PROBLEM DETAILS: Would you retype all of these records exactly?

TASK INPUT:
/-! ### A frame outside a connection -/

/-- Outside a connection every received byte is counted in CNT_RX_DISCARD, and nothing else happens
(R155). -/
theorem receiveBytes_outside {s : State} (houtside : s.fcb.en = false ∨ s.fcb.link = false)
    (bs : List Byte) :
    receiveBytes bs s = withFcb s { s.fcb with cnt := { s.fcb.cnt with
      rxDiscard := s.fcb.cnt.rxDiscard + BitVec.ofNat 32 bs.length } } := by
  induction bs generalizing s with
  | nil => simp [receiveBytes, withFcb]
  | cons b bs ih =>
    have hdiscard : receiveByte b s = countRxDiscard s :=
      Host.Outcome.next.inj (rxByteOutsideAConnectionIsDiscarded b s houtside)
    have hrest := ih (s := countRxDiscard s) houtside
    rw [receiveBytes_cons, hdiscard, hrest]
    simp [withFcb, countRxDiscard, BitVec.add_assoc, BitVec.ofNat_add, BitVec.add_comm 1#32]

theorem frameBytes_length (ty : Byte) (seq : Half) (body cs : List Byte) :
    (frameBytes ty seq body cs).length = 5 + body.length + cs.length := by
  rw [frameBytes, List.length_append, List.length_append, frameHeader_length]

/-- Settles O50: FRAME from the panel is one RX_BYTE per byte, each discarded. -/
theorem frameOutsideAConnectionIsDiscarded : Obligations.FrameOutsideAConnectionIsDiscarded := by
  intro ty seq body cs s houtside
  rw [← frameBytes_length ty seq body cs]
  exact congrArg Host.Outcome.next (receiveBytes_outside houtside _)

end Sys2Proof.Machine
end

section
/-! The counter block, the bytewise form of CRYPT and the cipher's involution: O7 to O9
(`spec/40_cipher.md` R131 to R134, R136). -/

namespace Sys2Proof.Machine

/-! ### The counter block -/

theorem dirByte_injective {d d' : Dir} (h : dirByte d = dirByte d') : d = d' := by
  cases d <;> cases d'
  case toPanel.toPanel | fromPanel.fromPanel => rfl
  case toPanel.fromPanel | fromPanel.toPanel => exact absurd h (by decide)

/-- A 16-bit field is determined by its two bytes. -/
theorem half_eq_of_bytes {v w : Half} (hhi : hi8 v = hi8 w) (hlo : lo8 v = lo8 w) : v = w := by
  rw [← be16_hi8_lo8 v, hhi, hlo, be16_hi8_lo8]

/-- Settles O7: the layout is the definition's; the direction byte and the two 16-bit fields are
read back from it. -/
theorem counterBlockBytesAndInjective : Obligations.CounterBlockBytesAndInjective := by
  refine ⟨fun dir seq q => ?_, fun d d' seq seq' q q' h => ?_⟩
  · cases dir <;> rfl
  · obtain ⟨hdir, -, hseqHi, hseqLo, -, -, hqHi, hqLo⟩ := Block.mk.inj h
    exact ⟨dirByte_injective hdir, half_eq_of_bytes hseqHi hseqLo, half_eq_of_bytes hqHi hqLo⟩

/-! ### CRYPT, byte by byte -/

theorem blockByte_eq_getD_blockBytes (blk : Block) {r : Nat} (hr : r < 8) :
    blockByte blk r = (blockBytes blk).getD r 0#8 := by
  interval_cases r <;> rfl

/-- The loop of R134 treats each byte by itself, whatever index it starts from. -/
theorem cryptFrom_getElem? (ks : KeyStream) (key : Block) (dir : Dir) (seq : Half) (start i : Nat)
    (data : List Byte) :
    (cryptFrom ks key dir seq start data)[i]?
      = data[i]?.map (· ^^^ keystreamByte ks key dir seq (start + i)) := by
  induction data generalizing start i with
  | nil => rfl
  | cons b bs ih =>
    cases i with
    | zero => rfl
    | succ i => simp [cryptFrom, ih, Nat.add_assoc, Nat.add_comm 1 i]

theorem crypt_getElem? (ks : KeyStream) (key : Block) (dir : Dir) (seq : Half) (i : Nat)
    (data : List Byte) :
    (crypt ks key dir seq data)[i]? = data[i]?.map (· ^^^ keystreamByte ks key dir seq i) := by
  rw [crypt, cryptFrom_getElem?, Nat.zero_add]

/-- Settles O8: `crypt_length`, and `crypt_getElem?` with the keystream byte read from its block. -/
theorem cryptIsBytewiseExclusiveOr : Obligations.CryptIsBytewiseExclusiveOr := by
  refine fun ks key dir seq data => ⟨crypt_length ks key dir seq data, fun i b hb => ?_⟩
  have hr : i % 8 < 8 := Nat.mod_lt i (by decide)
  rw [crypt_getElem?, hb, Option.map_some, keystreamByte, blockByte_eq_getD_blockBytes _ hr]

/-! ### Involution -/

theorem blockXor_blockXor_cancel (blk k : Block) : blockXor (blockXor blk k) k = blk := by
  simp only [blockXor, xor_cancel_right]

/-- CRYPT undoes itself: every byte meets the same keystream byte twice (R136). -/
theorem crypt_crypt (ks : KeyStream) (key : Block) (dir : Dir) (seq : Half) (data : List Byte) :
    crypt ks key dir seq (crypt ks key dir seq data) = data := by
  refine List.ext_getElem? fun i => ?_
  rw [crypt_getElem?, crypt_getElem?]
  cases data[i]? with
  | none => rfl
  | some b => exact congrArg some (xor_cancel_right b _)

/-- Settles O9: ENC_BLOCK and DEC_BLOCK are the same exclusive or with the keystream block. -/
theorem cipherInvolution : Obligations.CipherInvolution :=
  fun ks key cb blk dir seq data =>
    ⟨blockXor_blockXor_cancel blk (ks key cb), blockXor_blockXor_cancel blk (ks key cb),
      crypt_crypt ks key dir seq data⟩

end Sys2Proof.Machine
end

section
/-! PARSE of the bytes of one frame: the round trip of the codec, the changed payload byte and the
bytes behind a frame, O12 to O14, and the two checksums, O10 (`spec/41_frame_codec.md` R150 to R154,
R159, R160). -/

namespace Sys2Proof.Machine

/-! ### The payload on the wire -/

/-- The byte that payload byte `i` meets on its way to the wire: 0 in clear text (R134, R135). -/
def padByte (ks : KeyStream) (c : ConnConfig) (dir : Dir) (seq : Half) (i : Nat) : Byte :=
  if c.keyLen = 8#4 then keystreamByte ks c.key dir seq i else 0#8

theorem cryptPayload_getElem? (ks : KeyStream) (c : ConnConfig) (dir : Dir) (seq : Half) (i : Nat)
    (data : List Byte) :
    (cryptPayload ks c dir seq data)[i]? = data[i]?.map (· ^^^ padByte ks c dir seq i) := by
  unfold cryptPayload padByte
  split
  · exact crypt_getElem? ks c.key dir seq i data
  · simp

RESPONSE AREA:
/-! ### A frame outside a connection -/

/-- Outside a connection every received byte is counted in CNT_RX_DISCARD, and nothing else happens
(R155). -/
theorem receiveBytes_outside {s : State} (houtside : s.fcb.en = false ∨ s.fcb.link = false)
    (bs : List Byte) :
    receiveBytes bs s = withFcb s { s.fcb with cnt := { s.fcb.cnt with
      rxDiscard := s.fcb.cnt.rxDiscard + BitVec.ofNat 32 bs.length } } := by
  induction bs generalizing s with
  | nil => simp [receiveBytes, withFcb]
  | cons b bs ih =>
    have hdiscard : receiveByte b s = countRxDiscard s :=
      Host.Outcome.next.inj (rxByteOutsideAConnectionIsDiscarded b s houtside)
    have hrest := ih (s := countRxDiscard s) houtside
    rw [receiveBytes_cons, hdiscard, hrest]
    simp [withFcb, countRxDiscard, BitVec.add_assoc, BitVec.ofNat_add, BitVec.add_comm 1#32]

theorem frameBytes_length (ty : Byte) (seq : Half) (body cs : List Byte) :
    (frameBytes ty seq body cs).length = 5 + body.length + cs.length := by
  rw [frameBytes, List.length_append, List.length_append, frameHeader_length]

/-- Settles O50: FRAME from the panel is one RX_BYTE per byte, each discarded. -/
theorem frameOutsideAConnectionIsDiscarded : Obligations.FrameOutsideAConnectionIsDiscarded := by
  intro ty seq body cs s houtside
  rw [← frameBytes_length ty seq body cs]
  exact congrArg Host.Outcome.next (receiveBytes_outside houtside _)

end Sys2Proof.Machine
end

section
/-! The counter block, the bytewise form of CRYPT and the cipher's involution: O7 to O9
(`spec/40_cipher.md` R131 to R134, R136). -/

namespace Sys2Proof.Machine

/-! ### The counter block -/

theorem dirByte_injective {d d' : Dir} (h : dirByte d = dirByte d') : d = d' := by
  cases d <;> cases d'
  case toPanel.toPanel | fromPanel.fromPanel => rfl
  case toPanel.fromPanel | fromPanel.toPanel => exact absurd h (by decide)

/-- A 16-bit field is determined by its two bytes. -/
theorem half_eq_of_bytes {v w : Half} (hhi : hi8 v = hi8 w) (hlo : lo8 v = lo8 w) : v = w := by
  rw [← be16_hi8_lo8 v, hhi, hlo, be16_hi8_lo8]

/-- Settles O7: the layout is the definition's; the direction byte and the two 16-bit fields are
read back from it. -/
theorem counterBlockBytesAndInjective : Obligations.CounterBlockBytesAndInjective := by
  refine ⟨fun dir seq q => ?_, fun d d' seq seq' q q' h => ?_⟩
  · cases dir <;> rfl
  · obtain ⟨hdir, -, hseqHi, hseqLo, -, -, hqHi, hqLo⟩ := Block.mk.inj h
    exact ⟨dirByte_injective hdir, half_eq_of_bytes hseqHi hseqLo, half_eq_of_bytes hqHi hqLo⟩

/-! ### CRYPT, byte by byte -/

theorem blockByte_eq_getD_blockBytes (blk : Block) {r : Nat} (hr : r < 8) :
    blockByte blk r = (blockBytes blk).getD r 0#8 := by
  interval_cases r <;> rfl

/-- The loop of R134 treats each byte by itself, whatever index it starts from. -/
theorem cryptFrom_getElem? (ks : KeyStream) (key : Block) (dir : Dir) (seq : Half) (start i : Nat)
    (data : List Byte) :
    (cryptFrom ks key dir seq start data)[i]?
      = data[i]?.map (· ^^^ keystreamByte ks key dir seq (start + i)) := by
  induction data generalizing start i with
  | nil => rfl
  | cons b bs ih =>
    cases i with
    | zero => rfl
    | succ i => simp [cryptFrom, ih, Nat.add_assoc, Nat.add_comm 1 i]

theorem crypt_getElem? (ks : KeyStream) (key : Block) (dir : Dir) (seq : Half) (i : Nat)
    (data : List Byte) :
    (crypt ks key dir seq data)[i]? = data[i]?.map (· ^^^ keystreamByte ks key dir seq i) := by
  rw [crypt, cryptFrom_getElem?, Nat.zero_add]

/-- Settles O8: `crypt_length`, and `crypt_getElem?` with the keystream byte read from its block. -/
theorem cryptIsBytewiseExclusiveOr : Obligations.CryptIsBytewiseExclusiveOr := by
  refine fun ks key dir seq data => ⟨crypt_length ks key dir seq data, fun i b hb => ?_⟩
  have hr : i % 8 < 8 := Nat.mod_lt i (by decide)
  rw [crypt_getElem?, hb, Option.map_some, keystreamByte, blockByte_eq_getD_blockBytes _ hr]

/-! ### Involution -/

theorem blockXor_blockXor_cancel (blk k : Block) : blockXor (blockXor blk k) k = blk := by
  simp only [blockXor, xor_cancel_right]

/-- CRYPT undoes itself: every byte meets the same keystream byte twice (R136). -/
theorem crypt_crypt (ks : KeyStream) (key : Block) (dir : Dir) (seq : Half) (data : List Byte) :
    crypt ks key dir seq (crypt ks key dir seq data) = data := by
  refine List.ext_getElem? fun i => ?_
  rw [crypt_getElem?, crypt_getElem?]
  cases data[i]? with
  | none => rfl
  | some b => exact congrArg some (xor_cancel_right b _)

/-- Settles O9: ENC_BLOCK and DEC_BLOCK are the same exclusive or with the keystream block. -/
theorem cipherInvolution : Obligations.CipherInvolution :=
  fun ks key cb blk dir seq data =>
    ⟨blockXor_blockXor_cancel blk (ks key cb), blockXor_blockXor_cancel blk (ks key cb),
      crypt_crypt ks key dir seq data⟩

end Sys2Proof.Machine
end

section
/-! PARSE of the bytes of one frame: the round trip of the codec, the changed payload byte and the
bytes behind a frame, O12 to O14, and the two checksums, O10 (`spec/41_frame_codec.md` R150 to R154,
R159, R160). -/

namespace Sys2Proof.Machine

/-! ### The payload on the wire -/

/-- The byte that payload byte `i` meets on its way to the wire: 0 in clear text (R134, R135). -/
def padByte (ks : KeyStream) (c : ConnConfig) (dir : Dir) (seq : Half) (i : Nat) : Byte :=
  if c.keyLen = 8#4 then keystreamByte ks c.key dir seq i else 0#8

theorem cryptPayload_getElem? (ks : KeyStream) (c : ConnConfig) (dir : Dir) (seq : Half) (i : Nat)
    (data : List Byte) :
    (cryptPayload ks c dir seq data)[i]? = data[i]?.map (· ^^^ padByte ks c dir seq i) := by
  unfold cryptPayload padByte
  split
  · exact crypt_getElem? ks c.key dir seq i data
  · simp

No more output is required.